Depending on trim and optional equipment, a heavy-duty dually pickup weighs between 6,000 and 9,000 pounds. These trucks’ gross vehicle weight rating (GCWR) can range to nearly 14,000 pounds. For example, an F-350 dually weighs 5,854 pounds with an 8,000-pound payload capacity, according to Ford

What are the advantages and disadvantages of a dually pickup truck? 

Like most things, driving a dually pickup truck presents advantages and disadvantages. Most dually pros and cons stem directly from the truck’s size, while others come from its heavy-duty suspension. To simplify matters, we’ll compare the generalities of SRW and DRW one-ton trucks.


  • More payload and towing capacity
  • Increased driving stability, especially when towing or hauling heavy loads
  • Six tires mean more traction
  • Unique style


  • Lower fuel economy
  • More difficult to fit into a single parking space
  • Extra maintenance cost of two additional tires
  • Higher potential for hydroplaning in wet conditions
  • Heavy-duty suspensions equal rough ride characteristics

Can a dually be a daily driver?

Besides the cons listed above, there is no reason to avoid having a dually truck as a daily driver. If you need a dually for work or recreation, such as towing a large boat or camper, the extra costs of driving a dually daily could pale compared to owning an additional vehicle. However, you should also factor in the additional depreciation cost of adding more miles to your dually. 

Is a dually pickup truck hard to drive? 

A dually pickup truck is easy to drive if you account for the extra width. However, dually trucks are more challenging to park than other cars and trucks.

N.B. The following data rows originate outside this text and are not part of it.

-- ==== Sys2Proof/Machine/Ops.lean ====
section
/-! DEFINITION. The operations that every message shares: sessions and their streams (R87 to R106), the
frames that carry messages (R81 to R84), congestion (R112, R113), stage 1 (R107), accepted commands and their
one completion (R35, R109). -/

namespace Sys2Proof.Machine

/-! ### Sessions -/

def State.sess (s : State) (n : Nat) : Session := tget {} s.xp.sessions n

def State.setSess (s : State) (n : Nat) (f : Session → Session) : State :=
  { s with xp := { s.xp with sessions := tmod {} s.xp.sessions n f } }

def State.rxOf (s : State) (n cls : Nat) : RxStream := tget {} (s.sess n).rx cls
def State.txOf (s : State) (n cls : Nat) : TxStream := tget {} (s.sess n).tx cls
def State.setRx (s : State) (n cls : Nat) (f : RxStream → RxStream) : State :=
  s.setSess n fun x => { x with rx := tmod {} x.rx cls f }
def State.setTx (s : State) (n cls : Nat) (f : TxStream → TxStream) : State :=
  s.setSess n fun x => { x with tx := tmod {} x.tx cls f }

/-- The timers of HUB_RVT_TIMER, in ns. -/
def State.rtoInit (s : State) : Nat := bits (s.hub .hubRvtTimer) 15 0 * 100
def State.rtoMax (s : State) : Nat := bits (s.hub .hubRvtTimer) 31 16 * 1000
def State.retxLimit (s : State) : Nat := bits (s.hub .hubRvtTimer) 35 32
def State.ackDelay (s : State) : Nat := bits (s.hub .hubRvtTimer) 43 36 * 100

/-- The congestion window of HUB_RVT_CC, in bytes. -/
def State.cwndInit (s : State) : Nat := bits (s.hub .hubRvtCc) 15 0 * 1024
def State.cwndMax (s : State) : Nat := bits (s.hub .hubRvtCc) 31 16 * 1024
def State.aiStep (s : State) : Nat := bits (s.hub .hubRvtCc) 47 32
def State.ecnEn (s : State) : Bool := bit (s.hub .hubRvtCc) 48

/-- A session of a peer device (R87). -/
def isPeerSess (n : Nat) : Bool := n < 65536

def orFlag (f : BitVec 16) (i : Nat) (b : Bool) : BitVec 16 :=
  if b then f ||| BitVec.ofNat 16 (2 ^ i) else f

/-- Bytes of a message that cwnd counts (R112). -/
def Msg.size (m : Msg) : Nat := 48 + m.payload.length

/-- Header fields that the transport fills for a message of session n. -/
def State.dress (s : State) (n : Nat) (h : Hdr) : Hdr :=
  let x := s.sess n
  { h with
      ver := x.ver
      dstSess := x.peerSess
      epoch := if x.ver = 1 then 0 else s.fab.curEpoch
      srcEp := BitVec.ofNat 32 s.ownId
      dstEp := x.peerEp }

/-- An ISOLATED device sends nothing to this endpoint (R471). -/
def State.muted (s : State) (ep : Word32) : Bool := s.fab.state = .isolated && !s.isMgr ep

/-- Types without a sequence number (R95). -/
def unseq (typ : Byte) : Bool := 1 ≤ typ.toNat && typ.toNat ≤ 5

/-- The checksum of the IPv4 header, of a packet of `total` bytes from src to dst, that the device builds: no
options, identification and fragment offset 0 (log 107). -/
def ipv4Sum (tos total : Nat) (src dst : BitVec 32) : BitVec 16 :=
  let ws := [0x4500 + tos, total, 0, 0, 64 * 256 + 17, src.toNat / 65536, src.toNat % 65536, dst.toNat / 65536,
    dst.toNat % 65536]
  BitVec.ofNat 16 (65535 - onesSum ws.sum)

/-- The frame that carries message m from src to dst (R81 to R84, R94, R113, R462). -/
def State.wire (s : State) (src dst : IpAddr) (port : BitVec 16) (m : Msg) : EthFrame :=
  let c := m.hdr.cls
  let cfg := s.hub .hubRvtCfg
  let dscp := bits (s.hub .hubRvtDscp) (6 * c + 5) (6 * c)
  let ecn : Nat := if s.ecnEn && !unseq m.typ then 2 else 0
  let rvt := 8 + m.size + 4
  let e : EthFrame :=
    { vlan := some (BitVec.ofNat 12 (bits cfg 35 24)), pcp := BitVec.ofNat 3 c, src := src, dst := dst
      srcPort := port, dstPort := BitVec.ofNat 16 (bits cfg 15 0), dscp := BitVec.ofNat 6 dscp, ecn := BitVec.ofNat 2 ecn
      body := .rvt { typ := m.typ, hdr := m.hdr, payload := m.payload, crc := crc32c (m.hdr.bytes m.typ ++ m.payload) }
      len := 18 + 40 + rvt + 4, ctx := m.ctx }
  match src, dst with
  | .v4 a, .v4 b => { e with len := 18 + 20 + rvt + 4, csum := ipv4Sum (4 * dscp + ecn) (20 + rvt) a b }
  | _, _ => e
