/-- A request of a waiting class takes its place behind a busy line (R187): in the wait space, where one that has
waited comes first again, or at the stopped input of stage 4. -/
def State.waitAt (s : State) (id i l : Nat) (came : Came) : State :=
  let q := s.lineHome l
  let d := s.dir
  match came with
  | .parked => { s with dir := { d with parked := (l, id, i) :: d.parked } }
  | _ =>
    if s.waiters q < 4096 then
      ({ s with dir := { d with parked := d.parked ++ [(l, id, i)] } }).countQ q .dirStat 1
    else if came = .input then { s with dir := { d with input := (q, id, i) :: d.input } }
    else { s with dir := { d with input := d.input ++ [(q, id, i)] } }

/-- A part meets a busy line: it waits, ends with RETRY, or goes into the device's own backoff (R187, R188). -/
def State.meetBusy (s : State) (c : Cmd) (i l : Nat) (came : Came) : State :=
  if c.waitsBusy then (s.setPart c.id i fun p => { p with st := .parked }).waitAt c.id i l came
  else if c.fromMsg then
    (s.countQ (s.lineHome l) .dirStat 2).endPart c.id i { stage := 4, status := stRetry, data := [] }
  else s.backOff c.id i

/-- Recalls that an uncached access needs of an entry (R184, R193): DOWNGRADE or INVAL, and the hosts
to be asked by SUPPLY. -/
def State.uncachedRecalls (s : State) (d : Nat) (e : DirEntry) (wr : Bool) :
    List (Nat × RecallKind) × List Nat :=
  if wr then (e.hosts.map fun i => (i, .inval), [])
  else match e.state with
    | .excl => ([(e.owner, .downgrade)], [])
    | .shared | .oshared =>
      if s.compat d then
        match s.nearest d e none with
        | [] => ([], [])
        | i :: js => ([(i, .supply)], js)
      else ([], [])
    | .free => ([], [])

/-- The data access of part i, on its runs. -/
def State.didPart (s : State) (id i : Nat) (a : Access) (p : Part) (rs : List (Loc × Nat × Nat)) (home : Nat)
    (old : Option (List Byte)) : State :=
  let (s, did) := s.doPart id a p rs home old
  s.afterDid id i rs home did

/-- A part in region r at stage 4 (R207). A refused request is counted once (R231). -/
def State.regionPart (s : State) (c : Cmd) (i r : Nat) (a : Access) (p : Part) (home : Nat) : State :=
  match s.versioned r a p with
  | (s, .refused st k) =>
    let again := p.last != 0 || a.parts.any fun p => match p.st with | .done x => x.stage = 4 && x.status = st | _ => false
    let s := match k with | some k => if again then s else s.count .vrStat k | none => s
    if st = stRetry && c.tries then s.backOff c.id i else s.endPart c.id i { stage := 4, status := st, data := [] }
  | (s, .runs rs) =>
    -- an engine may keep what it reads of a published version outside a coherent extent (R134, R209)
    let view := if a.kind = .read && !c.fromMsg && !s.extCoherent p.ext then
        s.readView r ((p.off - s.regBase r) / 4096) a.bind
      else none
    (s.setAcc c.id fun a => { a with seen := view }).didPart c.id i a p rs home none
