/-- The transaction of an uncached access ends: the entry after, then the access (R184, R193). A part that has ended
meanwhile is not performed (R73). -/
def State.partFinish (s : State) (t : Txn) (id i : Nat) : State :=
  let l := t.line
  let was := (s.entry l).state
  let waits (p : Part) : Bool := match p.st with | .txn => true | _ => false
  match (s.acc id).bind fun a => ((a.parts[i]?).filter waits).map fun p => (a, p) with
  | none => (s.putLeft t true).endTxn l
  | some (a, p) =>
    let wr := a.kind.isWrite
    let s := if wr then s.putEntry l .free 0 0 0 else s.putLeft t true
    -- the bytes that an answer brought and memory does not hold
    let loose := !wr && !t.wb && (was != .excl || (s.entry l).state = .oshared)
    let old := if loose then t.data.map fun b => slice b (p.off % 128) p.len else none
    ((s.endTxn l).didPart id i a p (s.plainRuns p) (s.lineHome l) old).settleAccess id

/-! ### A coherence request at stages 3 and 4 -/

/-- Reduce a coherence request to the access of R178. -/
def CohReq.plain (c : CohReq) (gfa : Nat) : Access :=
  match c.kind with
  | .wb => { kind := .write, gfa := gfa, len := 128, data := c.data, bind := c.bind }
  | _ => { kind := .read, vol := true, gfa := gfa, len := 128, bind := c.bind }

/-- A write-back meets the open recall of its line to its host (R190). -/
def State.crosses (s : State) (c : CohReq) : Bool :=
  c.kind = .wb && (s.entry c.line).state != .free && (s.entry c.line).domain = c.domain && s.openRecall c.line c.host

/-- A write-back at its line (R182, R183, R190, R193). DESIGN CHOICE: of the O holder's COH_WB the manual says only that
the entry becomes SHARED without O holder, or FREE if no sharer is recorded; with keep 1 the model records that host as a
sharer, as R182 does for the EXCL owner (log 45). -/
def State.cohWb (s : State) (id l : Nat) (c : CohReq) : State :=
  let e := s.entry l
  let d := c.domain
  let q := s.lineHome l
  if s.crosses c then
    let down := match s.recallTxn l with
      | some t => t.recalls.any fun r => r.host = c.host && r.kind = .downgrade
      | none => false
    let s := (s.countQ q .dirStat 3).dropRecallTag l c.host true
    -- the write-back's bytes reach memory in every mode: the writer keeps no dirty copy
    (s.closeRecall l c.host (some c.data) (down && c.keep) true).endCoh id stOk
  else if e.state = .excl && e.owner = c.host then
    let s := s.writeLine l c.data
    (if c.keep then s.putEntry l .shared d 0 (hostBits [c.host]) else s.putEntry l .free 0 0 0).endCoh id stOk
  else if e.state = .oshared && e.owner = c.host then
    let s := s.writeLine l c.data
    let sh := e.sharers ||| (if c.keep then hostBits [c.host] else 0)
    (s.putEntry l (if sh = 0 then .free else .shared) d 0 sh).endCoh id stOk
  else (s.countQ q .dirStat 5).endCoh id stOk

/-- A clean drop at its line (R182, R183). -/
def State.cohEvict (s : State) (id l : Nat) (c : CohReq) : State :=
  let e := s.entry l
  if !e.hosts.contains c.host then s.endCoh id stOk
  else
    let sh := e.sharers &&& ~~~(hostBits [c.host])
    let s := match e.state with
      | .excl => s.putEntry l .free 0 0 0
      | .oshared => if e.owner = c.host then s.putEntry l (if sh = 0 then .free else .shared) c.domain 0 sh
                    else s.putEntry l .oshared c.domain e.owner sh
      | _ => s.putEntry l (if sh = 0 then .free else .shared) c.domain 0 sh
    s.endCoh id stOk

/-- A coherence request meets a busy line (R187, R188). -/
def State.cohBusy (s : State) (c : Cmd) (l : Nat) (came : Came) : State :=
  if c.waitsBusy then s.waitAt c.id 0 l came
  else (s.countQ (s.lineHome l) .dirStat 2).endCoh c.id stRetry

/-- Stage 4 of a coherence request (R178, R182). A write-back that meets its recall answers it, whatever has become of
the line meanwhile (R190, R226). -/
def State.cohStage4 (s : State) (id : Nat) (came : Came) : State :=
  match s.findCmd id with
  | none => s
  | some cmd =>
    match cmd.coh? with
    | none => s
    | some c =>
      let l := c.line
      match s.findExt (l * 128) with
      | none => s.endCoh id stExtentRevoked
      | some e =>
        let q := s.lineHome l
        let served := s.extCoherent e && s.extDomain e = c.domain && (s.regionAt (l * 128)).isNone
        if came = .fresh && s.dir.input.any (·.1 = q) then
          { s with dir := { s.dir with input := s.dir.input ++ [(q, id, 0)] } }
        else if s.extCoherent e && s.domState (s.extDomain e) != .up then s.endCoh id stDomainDown
        else if s.crosses c then s.cohWb id l c
        else if !served then
          match c.kind with
          | .evict => s.endCoh id stOk
          | _ => (s.setCmd id fun x => { x with body := .access (c.plain (mkGfa s.ownId (l * 128))) }).startAccess id
        else if s.meetsBusy came l then s.cohBusy cmd l came
        else match c.kind with
          | .wb => s.cohWb id l c
          | .evict => s.cohEvict id l c
          | k =>
            match s.victimFor l with
            | none => s.cohBusy cmd l came
            | some (some v) =>
              let ev := s.entry v
              s.startTxn l (.coh id) (some v) ev.domain (ev.hosts.map fun i => (i, .inval)) []
            | some none =>
              let (rs, sup) := s.cohRecalls k c.domain c.host (s.entry l)
              s.startTxn l (.coh id) none c.domain rs sup

/-- Stage 3 of a coherence request (R51, R58, R178): its binding is attached (R206); one on another device is served at
its owner as an uncached access. DESIGN CHOICE: a COH_WB that crosses a REVOKE's recall is refused here with
EXTENT_REVOKED, as every request to a revoked extent is (R51); its bytes are lost, although R74 waits for the recall
that it would have answered (log 111). -/
def State.cohStage3 (s : State) (id gfa : Nat) : State :=
  match s.findCmd id with
  | none => s
  | some cmd =>
    match cmd.coh? with
    | none => s
    | some c =>
      let b := if gfaDev gfa = s.ownId then s.bindAt cmd (gfaOff gfa) else none
      let c := { c with bind := some (b.getD {}) }
      let away (s : State) : State := match c.kind with
        | .evict => s.endCoh id stOk
        | _ => (s.setCmd id fun x => { x with body := .access (c.plain gfa) }).startAccess id
      if gfaDev gfa != s.ownId then away s
      else match s.findExt (gfaOff gfa) with
        | none => s.endCoh id stExtentRevoked
        | some e =>
          if s.shut e cmd then s.endCoh id stExtentRevoked
          else if s.extTier e = 2 then away s
          else (s.setCmd id fun x => { x with body := .coh c }).cohStage4 id .fresh

/-- Run a request that stood at stage 4. -/
def State.run4 (s : State) (id part : Nat) (came : Came) : State :=
  match (s.findCmd id).map Cmd.body with
  | some (.coh _) => s.cohStage4 id came
  | some (.access _) => (s.stage4 id part came).settleAccess id
  | _ => s

/-- Every recall of the transaction on line l has ended. -/
def State.txnReady (s : State) (l : Nat) : State :=
  match s.dir.txns.find? (·.line = l) with
  | none => s
  | some t =>
    if t.recalls != [] then s
    else match t.victim with
      | some v =>
        -- the victim is freed and the request takes its way (R173)
        let s := (s.putEntry v .free 0 0 0).countQ (s.lineHome v) .dirStat 4
        let s := s.endTxn l
        match t.purpose with
        | .coh id => s.cohStage4 id .parked
        | _ => s
      | none =>
        match t.purpose with
        | .coh id =>
          match (s.findCmd id).bind Cmd.coh? with
          | some c => s.cohFinish t id c
          | none => (s.putLeft t true).endTxn l
        | .part id i => s.partFinish t id i
        | .revoke _ | .declare _ => (s.putEntry l .free 0 0 0).endTxn l
        | .evict => ((s.putEntry l .free 0 0 0).countQ (s.lineHome l) .dirStat 4).endTxn l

Are dually trucks comfortable? 

Lower-trimmed dually trucks feel like work trucks, but higher-end trims offer luxury comparable to any other vehicle. However, a dually’s heavy-duty suspension provides a rigid ride. 

Are dually trucks safer? 

Larger vehicles typically fare better in collisions than smaller ones. While that keeps dually drivers safer, they must accept they’ll cause more damage in an accident. Evidence also suggests that SUVs and trucks present a greater safety risk to pedestrians

Is owning a dually worth it?

Much like beauty, a dually’s worth is evident in the eye of the beholder. If you need the dually’s capability, then owning one is a matter of necessity. However, it’s difficult to justify the extra expense if you don’t need the additional payload or towing capacity.